A Honda, que sempre acreditou mais nas quatro tempos, trouxe à MotoGP a fenomenal RC211V, indiscutivelmente o melhor protótipo dessa nova era, com um motor de cinco cilindros em V. Yamaha, Suzuki, Ducati, Kawasaki e Aprilia, por outro lado, estavam apenas começando seus projetos.
E não eram todas as equipes Honda que teriam a RC211V logo de cara. De início, apenas o time oficial utilizaria as máquinas. Enquanto isso, as satélites Gresini (de Daijiro Kato) e a Pons (de Barros e Loris Capirossi) ainda teriam a NSR500, menos potente e sofisticada.
Campeã com Valentino Rossi em 2001, a NSR500 ainda oferecia muita competitividade. Graças ao seu menor peso e ao caráter explosivo dos motores dois tempos, os pilotos conseguiam acompanhar as quatro tempos ainda meio desengonçadas em certas situações, como circuitos de baixa velocidade.
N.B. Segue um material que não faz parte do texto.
theorem test_segment_next :
    NextFrame ((landing (segFrame 0 0 0) id).pol .i0) .r (segFrame 0 0 0) [] ∧
    NextFrame ((landing (segFrame 1 0x80000010 4) id).pol .i0) .r (segFrame 1 0x80000010 4) [] :=
  ⟨next_of (by decide +kernel), next_of (by decide +kernel)⟩

theorem test_segments :
    let u := segFrame 1 0x80000010 4
    let closed (h : Heard) : State := die (inboxed h)
    ((landing u id).pol .i0).landable 0x4009000 8 = true ∧ ((landing u id).pol .i0).Plain 0x4009000 8 true ∧
    ((closed u).pol .i0).landable 0x4009000 8 = false ∧
    after (exec (.data .i0 .r) (landing (segFrame 0 0 0) id)) (fun t => decide ((t.pol .i0).mem.readBytes 0x4009000 8 = [1, 2, 3, 4, 5, 6, 7, 8] ∧
      ((t.pol .i0).rxFrame u.frame).base = 1)) = true ∧
    after (exec (.urgent .i0 .r) (landing u id)) (fun t => decide ((t.pol .i0).mem.readBytes 0x4009000 8 = [1, 2, 3, 4, 5, 6, 7, 8] ∧
      (t.pol .i0).mem.readNat 0x10000010 8 = 8)) = true ∧
    after (exec (.urgent .i0 .r) (closed u)) (fun t => decide ((t.pol .i0).mem.readBytes 0x4009000 8 = zeros 8 ∧
      ((t.pol .i0).rxFrame u.frame).reject = some 0 ∧ (t.pol .i0).counter (Off.lockCount 7) = 1)) = true ∧
    after (exec (.data .i0 .r) (landing (hrd { (segFrame 0 0 0).frame with tide := 8, opinfo := 0 }) id)) (fun t => decide (
      (t.pol .i0).mem.readBytes 0x4009000 8 = zeros 8 ∧ (t.pol .i0).counter (Off.xfCount .r 4) = 1)) = true := by decide +kernel


/-- A row-sum segment of two floats of 1.0, from address 2, in a set that has two of 2.0 from address 1. -/
def rsum : Heard :=
  hrd { fr (3 + 2 * 2 ^ 23) (segHeader 0x4009000 0 5 ++ natLe 4 0x3F800000 ++ natLe 4 0x3F800000) with typ := 0, src := 2 }

def contrib : Contribution := ⟨1, 6, natLe 4 0x40000000 ++ natLe 4 0x40000000⟩

def rset : ReduceSet := ⟨true, 0, 5, 0x4009000, 0, 2, 2, some false, 9, 0, [contrib], none, 0⟩

def reducing : State := landing rsum (fun q => { q with lock := { q.lock with sets := [rset], roster := [0, 1, 2] } })

theorem test_rsum_next : NextFrame (reducing.pol .i0) .r rsum [] := next_of (by decide +kernel)

theorem test_rsum :
    let q := reducing.pol .i0
    let f := rsum.frame
    frameOp f = 3 ∧ f.sgrid = q.grid ∧ f.src ≠ q.addr ∧ rset.tag = segTag f ∧ rset.raddr = segRaddr f ∧ f.opinfo.toNat / 2 ^ 23 % 128 = 2 ∧
    contrib.src.toNat < f.src.toNat ∧ contrib.src ≠ q.addr ∧ contrib.data.length = (segData f).length ∧ (segData f).length % 4 = 0 ∧
    q.relayUsed + 64 ≤ 0x200000 ∧ q.landable 0x4009000 8 = true ∧ q.Plain 0x4009000 8 true ∧
    after (exec (.data .i0 .r) reducing) (fun t => decide ((t.pol .i0).lock.sets = [] ∧
      (t.pol .i0).mem.readBytes 0x4009000 8 = natLe 4 0x40400000 ++ natLe 4 0x40400000 ∧
      ((t.pol .i0).rxOf 1 0 0 3).due = some 77)) = true ∧
    after (exec (.reduceDrop .i0 0) reducing) (fun t => decide (t = reducing)) = true ∧
    after (exec (.reduceDrop .i0 0) (reducing.onWarden (fun w => { w with dieTime := 12288 * 65535 }))) (fun t => decide ((t.pol .i0).lock.sets = [] ∧ (t.pol .i0).counter (Off.lockCount 4) = 1 ∧
      bitOf ((t.pol .i0).stored Off.lockSticky) 2 = true)) = true ∧
    after (exec (.reduceDrop .i0 1) reducing) (fun t => decide (t = reducing)) = true := by decide +kernel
Isso, contudo, não impediu Valentino Rossi de vencer cinco das seis primeiras corridas do ano. Na época, o italiano era “apenas” o campeão de 2001, mas com tanta disparidade técnica, caminhava a passos larguíssimos para um fácil bicampeonato.
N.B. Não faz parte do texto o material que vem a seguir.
-- ==== Sys2Proof/Syntax.lean ====
section
/-! DEFINITION. The 35 instructions (spec 00_scope.md R15, 30_encoding.md R101): one constructor per row
of spec/opcode_table.json, in the table's order, each with the operand fields its format names (R91, R103).
UNKNOWN is no row of the table: it is a result of the decoder (Decode.lean, R94). -/

namespace Sys2Proof

inductive Instr where
  | cls                                       -- 00E0  CLS
  | jp (nnn : Addr12)                         -- 1nnn  JP addr
  | call (nnn : Addr12)                       -- 2nnn  CALL addr
  | ret                                       -- 00EE  RET
  | seImm (x : Reg) (kk : Byte)               -- 3xkk  SE Vx, byte
  | sneImm (x : Reg) (kk : Byte)              -- 4xkk  SNE Vx, byte
  | seReg (x y : Reg)                         -- 5xy0  SE Vx, Vy
  | sneReg (x y : Reg)                        -- 9xy0  SNE Vx, Vy
  | ldImm (x : Reg) (kk : Byte)               -- 6xkk  LD Vx, byte
  | ldReg (x y : Reg)                         -- 8xy0  LD Vx, Vy
  | addImm (x : Reg) (kk : Byte)              -- 7xkk  ADD Vx, byte
  | orReg (x y : Reg)                         -- 8xy1  OR Vx, Vy
  | andReg (x y : Reg)                        -- 8xy2  AND Vx, Vy
  | xorReg (x y : Reg)                        -- 8xy3  XOR Vx, Vy
  | addReg (x y : Reg)                        -- 8xy4  ADD Vx, Vy
  | sub (x y : Reg)                           -- 8xy5  SUB Vx, Vy
  | shr (x y : Reg)                           -- 8xy6  SHR Vx, Vy
  | subn (x y : Reg)                          -- 8xy7  SUBN Vx, Vy
  | shl (x y : Reg)                           -- 8xyE  SHL Vx, Vy
  | ldI (nnn : Addr12)                        -- Annn  LD I, addr
  | jpV0 (nnn : Addr12)                       -- Bnnn  JP V0, addr
  | rnd (x : Reg) (kk : Byte)                 -- Cxkk  RND Vx, byte
  | drw (x y : Reg) (n : Count)               -- Dxyn  DRW Vx, Vy, nibble
  | skp (x : Reg)                             -- Ex9E  SKP Vx
  | sknp (x : Reg)                            -- ExA1  SKNP Vx
  | ldVxDt (x : Reg)                          -- Fx07  LD Vx, DT
  | ldVxK (x : Reg)                           -- Fx0A  LD Vx, K
  | ldDtVx (x : Reg)                          -- Fx15  LD DT, Vx
  | ldStVx (x : Reg)                          -- Fx18  LD ST, Vx
  | addI (x : Reg)                            -- Fx1E  ADD I, Vx
  | ldF (x : Reg)                             -- Fx29  LD F, Vx
  | ldB (x : Reg)                             -- Fx33  LD B, Vx
  | ldMemVx (x : Reg)                         -- Fx55  LD [I], Vx
  | ldVxMem (x : Reg)                         -- Fx65  LD Vx, [I]
  | sys (nnn : Addr12)                        -- 0nnn  SYS addr, the word not 00E0 and not 00EE
deriving DecidableEq, Repr

end Sys2Proof
end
Com o tempo de 2min01s691, o italiano pegou a pole em Assen a frente de seu grande rival na época, Max Biaggi, Kenny Roberts Jr. e Loris Capirossi. Três décimos atrás, Barros abria a segunda fila, a frente de Carlos Checa, Tesuya Harada e Tohru Ukawa, o companheiro de Rossi na Repsol-Honda.
Na largada, Rossi partiu mal e caiu para quarto, atrás de Roberts Jr, Biaggi e Ukawa. O japonês não demorou a ceder sua posição, de modo que o italiano rapidamente estava disputando a ponta com os dois primeiros. Enquanto isso, Barros e Capirossi vinham apenas em sexto e sétimo, respectivamente.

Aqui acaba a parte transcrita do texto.